What to do: Search the listing for "match" and copy every line where it appears.

:::

-- ==== Sys2Proof/Machine/PinStates.lean ====
section
/-!
DEFINITION. Sys2Proof/Machine/PinStates.lean: how the pins behave while the device is unpowered or in power-on reset, in cold reset,
in host reset and in REST (R419, R422, R447, R465, R514, R519, R533, R545, R622). What a pin does while it operates is in its own
chapter's part of the model.
-/
namespace Sys2Proof

/-- The rows of R622. -/
inductive PinGroup where
  | enables | vid | tbppsOut | catchN | managementBus | smiso | portsAndFabric | flash | tdo | aout | ain | usb | pcieTx
  | farResetN | farBalls
  deriving DecidableEq, Repr

/-- What the device does with a group: it leaves it undriven, drives levels (the first pin is the least significant bit), keeps the
transmitters in electrical idle, has the USB pull-up off, powers only the inputs of enabled envelope detectors, drives far memory's
command balls to their resting levels, has no power there, or operates it. -/
inductive PinDrive where
  | released | levels (v : Nat) | electricalIdle | pullUpOff | detectorsOnly | selfRefresh | unpowered | operating
  deriving DecidableEq, Repr

end Sys2Proof

namespace Sys2Proof.Machine

/-- The columns of R622. -/
def State.inColdReset (s : State) : Bool := s.heldReset || s.devState == 0 || s.devState == 5

/-- The four enables as levels: CORE_EN, STORE_EN, FAR_EN, STORE_RET. -/
def Pins.enables (p : Pins) : Nat := oneIf p.coreEn + 2 * oneIf p.storeEn + 4 * oneIf p.farEn + 8 * oneIf p.storeRet

/-- A group that is released in cold reset and in REST. -/
def State.releasedOr (s : State) (d : PinDrive) : PinDrive := if s.inColdReset || s.carried then .released else d

/-- The behaviour of a group of pins (R622). -/
def State.pins (s : State) (g : PinGroup) : PinDrive :=
  if s.dev.pwr.por then (match g with
    | .usb => .pullUpOff
    | .pcieTx => .electricalIdle
    | _ => .released)
  else match g with
    | .enables => .levels s.dev.pwr.pins.enables
    | .vid => .levels (s.fld F.PCK_AVS_VREQ)
    | .tbppsOut => .levels (oneIf (!s.inColdReset && s.ppsOut))
    | .catchN => if s.catchN then .levels 0 else .released
    | .managementBus =>
      if s.dev.svc.holding then .levels 0 else if s.inRest || s.heldReset then .released else .operating
    | .smiso => if s.inColdReset then .released else .operating
    | .portsAndFabric | .aout => s.releasedOr .operating
    | .flash => if s.carried || !(s.flashBusy || s.bit F.QSPI_STATUS_BUSY) then .released else .operating
    | .tdo => .operating
    | .ain => if s.inColdReset then .released else if s.carried then .detectorsOnly else .operating
    | .usb => if s.inColdReset || s.carried || s.unitState 116 == 0 then .pullUpOff else .operating
    | .pcieTx => if s.inColdReset || s.carried || !s.linkUp then .electricalIdle else .operating
    | .farResetN =>
      if s.inColdReset then .levels 0 else if !s.carried then .operating
      else if s.unitState 42 == 4 then .levels 1 else .unpowered
    | .farBalls =>
      if s.inColdReset then .selfRefresh else if !s.carried then .operating
      else if s.unitState 42 == 4 then .selfRefresh else .unpowered

end Sys2Proof.Machine
end

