theorem Memory.reads_length (m : Memory) (a n : Nat) : (m.reads a n).length = n := by
  induction n generalizing a with
  | zero => rfl
  | succ n ih => rw [Memory.reads, List.length_cons, ih]

theorem State.readN_lt (s : State) (a n : Nat) : s.readN a n < 2 ^ (8 * n) := by
  have h := ofBytes_lt (s.mem.reads a n)
  rwa [Memory.reads_length] at h

theorem load_faultless {s : State} {t k w n : Nat} {op : TOp} (hop : (op, n) ∈ [(TOp.ld32, 4), (.ld64, 8)])
    (h : s.issues t k op w = true) : (s.tile t).accessFault false n [scalarAddr (s.tile t) w] = none :=
  loadEff_fault fun c i => instrEff_load hop s t _ w ▸ State.issues_no_fault h c i

/-! ## ST32 and ST64 -/

/-- A store enters the buffer. -/
def bufferStore (t : Nat) (e : List (Nat × Byte)) : Prog := modTile t fun x => { x with stores := x.stores ++ [e] }

theorem storeEff_go {s : State} {t n : Nat} {l : List Elem} {p : Prog} (hf : (s.tile t).accessFault true n (l.map Prod.fst) = none)
    (hb : ∀ e ∈ l, (s.tile t).busyAt e.1 n = false) (hs : (s.tile t).stores.length < 8) (hl : l ≠ []) :
    storeEff s t n l p =
      .go (all [bufferStore t (l.flatMap fun e => (bytesOf e.1 n).zip (toBytes n e.2)), p]) (l.map Prod.fst) := by
  have hbusy : (l.any fun e => (s.tile t).busyAt e.1 n) = false := by simpa using hb
  simp [storeEff, hf, hbusy, hs, hl, when, bufferStore]

theorem instrEff_store {op : TOp} {n : Nat} (hop : (op, n) ∈ [(TOp.st32, 4), (.st64, 8)]) (s : State) (t mode w : Nat) :
    instrEff s t mode op w = storeEff s t n [(scalarAddr (s.tile t) w, (s.tile t).sreg (fSD w))] .nop := by
  simp only [List.mem_cons, List.not_mem_nil, or_false, Prod.mk.injEq] at hop
  rcases hop with ⟨rfl, rfl⟩ | ⟨rfl, rfl⟩ <;> rfl

/-- What an instruction leaves that puts one entry into the store buffer, and then does what writes registers alone. -/
theorem completes_bufferStore {s : State} {t k w : Nat} {op : TOp} {e : List (Nat × Byte)} {p : Prog} {m offs : List Nat}
    (h : s.issues t k op w = true) (hop : op ≠ .end_)
    (hp : instrEff s t ((s.tile t).seenMode false) op w = .go (all [bufferStore t e, p]) m)
    (hq : p.Only (Act.tileOnly t offs)) (hd : p.Only Act.sparesDev) :
    Completes (tileCmd op t k) s fun u =>
      (u.tile t).stores = (s.tile t).stores ++ [e] ∧ SameScalars (s.tile t) (u.tile t) ∧ SameVectors (s.tile t) (u.tile t) ∧
      ((u.tile t).ops = (s.tile t).ops ∧ (u.tile t).xfers = (s.tile t).xfers ∧ (u.tile t).sel = (s.tile t).sel ∧
        (u.tile t).cdone = (s.tile t).cdone) ∧
      GoesOn (s.tile t) (u.tile t) ((s.tile t).after k op w) ∧ OnlyTile s u t ∧ SameRegsBut s u offs ∧
      u.regs = (p.run ((bufferStore t e).run s)).regs := by
  have honly : (all [bufferStore t e, p]).Only (Act.tileOnly t offs) := ⟨Prog.only_modTile _, hq, trivial⟩
  have htile : ((all [bufferStore t e, p]).run s).tile t = { s.tile t with stores := (s.tile t).stores ++ [e] } := by
    show State.tile (p.run ((bufferStore t e).run s)) t = _
    rw [State.tile, hd.dev]
    exact State.tile_modTile_same s t _
  obtain ⟨ho, hr⟩ := State.afterOne_onlyTile (s := s) (k := k) (w := w) (op := op) honly
  refine completes_of_issues h hop hp ⟨?_, ?_, ?_, ?_, State.afterOne_goesOn (by rw [htile]) (by rw [htile]) (by rw [htile]),
    ho, hr, rfl⟩ <;> rw [State.afterOne_tile, htile]
  · rfl
  · exact ⟨fun _ => rfl⟩
  · exact ⟨fun _ _ => rfl, rfl⟩
  · exact ⟨rfl, rfl, rfl, rfl⟩

/-- Settles O6: a load reads memory or the youngest entry, a store enters the buffer as one entry. -/
theorem scalarMemory : Obligations.ScalarMemory := by
  refine ⟨fun s t k w n op hop h hb hs hp => ?_, fun s t k w n op old bs hop h hb hl hs => ?_,
    fun s t k w n op hop h hb hs => ?_⟩
  · have he : instrEff s t ((s.tile t).seenMode false) op w = .go
        (loadInto t (n == 8) w (s.readN (tileAt t + scalarAddr (s.tile t) w) n)) [scalarAddr (s.tile t) w] := by
      rw [instrEff_load hop, loadEff_memory (load_faultless hop h) (by simpa using hb) (fun e he b hbe hm => ?_) (by simpa using hp)]
      have := hs e he b hbe
      have := mem_bytesOf.mp hm
      omega
    exact completes_load hop h (s.readN_lt _ _) he
  · have hn : n ≠ 0 := by
      rintro rfl
      simp at hop
    have he : instrEff s t ((s.tile t).seenMode false) op w = .go (loadInto t (n == 8) w (ofBytes bs)) [] := by
      have hbytes := map_entryByte_zip (bytesOf_nodup (scalarAddr (s.tile t) w) n) (bs := bs) (by simpa using hl)
      rw [instrEff_load hop, loadEff_entry (load_faultless hop h) hb hn hl hs]
      exact congrArg (fun b => goOn (loadInto t (n == 8) w (ofBytes b))) hbytes
    exact completes_load hop h (hl ▸ ofBytes_lt bs) he
  · have he := instrEff_store hop s t ((s.tile t).seenMode false) w
    have hf := storeEff_fault fun c i => he ▸ State.issues_no_fault h c i
    rw [storeEff_go hf (by simpa using hb) hs (by simp)] at he
    have hne : op ≠ .end_ := by
      rintro rfl
      simp at hop
    refine (completes_bufferStore (offs := []) h hne he trivial trivial).mono ?_
    rintro u ⟨hst, hsc, hv, ⟨hops, hx, hsel, hcd⟩, hg, ho, -, hregs⟩
    exact ⟨by simpa using hst, hsc, hv, hops, hx, hsel, hcd, hg, ho, hregs⟩

end Sys2Proof.Machine
end

section
/-!
What vector instructions write (R120, R129, R130): elements, masks and sticky flags.
-/
namespace Sys2Proof.Machine

/-! ## Elements -/

theorem putElems_get_other {v k : Nat} {l : List (Nat × Nat)} (h : ∀ p ∈ l, 256 * v + p.1 ≠ k) (m : Sparse Word) :
    Sparse.get zeroElem (putElems v l m) k = Sparse.get zeroElem m k := by
  induction l generalizing m with
  | nil => rfl
  | cons p l ih =>
    rw [putElems, ih fun q hq => h q (List.mem_cons_of_mem _ hq)]
    exact Sparse.get_put_other _ _ _ _ _ (h p List.mem_cons_self).symm

theorem putElems_get_mem {v i n : Nat} {l : List (Nat × Nat)} (hl : (l.map Prod.fst).Nodup) (h : (i, n) ∈ l) (m : Sparse Word) :
    Sparse.get zeroElem (putElems v l m) (256 * v + i) = BitVec.ofNat 32 n := by
  induction l generalizing m with
  | nil => cases h
  | cons p l ih =>
    obtain ⟨hp, hl⟩ := List.nodup_cons.mp hl
    rcases List.mem_cons.mp h with rfl | h
    · rw [putElems, putElems_get_other, Sparse.get_put_same]
      intro q hq e
      have : q.1 = i := by omega
      exact hp (this ▸ List.mem_map.mpr ⟨q, hq, rfl⟩)
    · exact ih hl h _

/-- The elements of a destination: those that take part, and with ZM those that the mask leaves out. -/
theorem Tile.results_eq (x : Tile) (men zm : Bool) (m : Nat) (f : Nat → Nat) : x.results men zm m f =
    ((List.range x.vl).filter fun i => x.takes men m i || zm).map fun i => (i, if x.takes men m i then f i else 0) := by
  rw [Tile.results]
  induction List.range x.vl with
  | nil => rfl
  | cons i l ih =>
    rw [List.flatMap_cons, ih]
    cases ht : x.takes men m i <;> cases zm <;> simp [ht]

theorem Tile.results_nodup (x : Tile) (men zm : Bool) (m : Nat) (f : Nat → Nat) : ((x.results men zm m f).map Prod.fst).Nodup := by
  rw [Tile.results_eq, List.map_map]
  exact (List.map_id _).symm ▸ List.nodup_range.filter _

theorem Tile.mem_results {x : Tile} {men zm : Bool} {m i : Nat} {f : Nat → Nat} (h : x.takes men m i = true ∨ zm = true) (hi : i < x.vl) :
    (i, if x.takes men m i then f i else 0) ∈ x.results men zm m f := by
  rw [Tile.results_eq]
  exact List.mem_map.mpr ⟨i, List.mem_filter.mpr ⟨List.mem_range.mpr hi, by simpa using h⟩, rfl⟩

theorem Tile.results_fst {x : Tile} {men zm : Bool} {m : Nat} {f : Nat → Nat} {p : Nat × Nat} (h : p ∈ x.results men zm m f) :
    p.1 < x.vl ∧ (x.takes men m p.1 = true ∨ zm = true) := by
  rw [Tile.results_eq] at h
  obtain ⟨i, hi, rfl⟩ := List.mem_map.mp h
  obtain ⟨hr, hf⟩ := List.mem_filter.mp hi
  exact ⟨List.mem_range.mp hr, by simpa using hf⟩
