-- ==== Sys2Proof/Machine/RegTable.lean ====
section
/-! DEFINITION. The register table: every BAR0 register of the register index (R578, 23_address_map.md), its offset, its index steps and its fields with access code and power-on value, one definition a register, written from the field tables of the chapters named beside each. A power-on value the spec gives as loaded at boot stands here as 0 (log entry 3); a value that depends on the index stands in RegDesc.resetOf. -/

namespace Sys2Proof.Machine.Reg
open Access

:::

Exercise answer:
  if s.dev.pwr.por then (match g with
  else match g with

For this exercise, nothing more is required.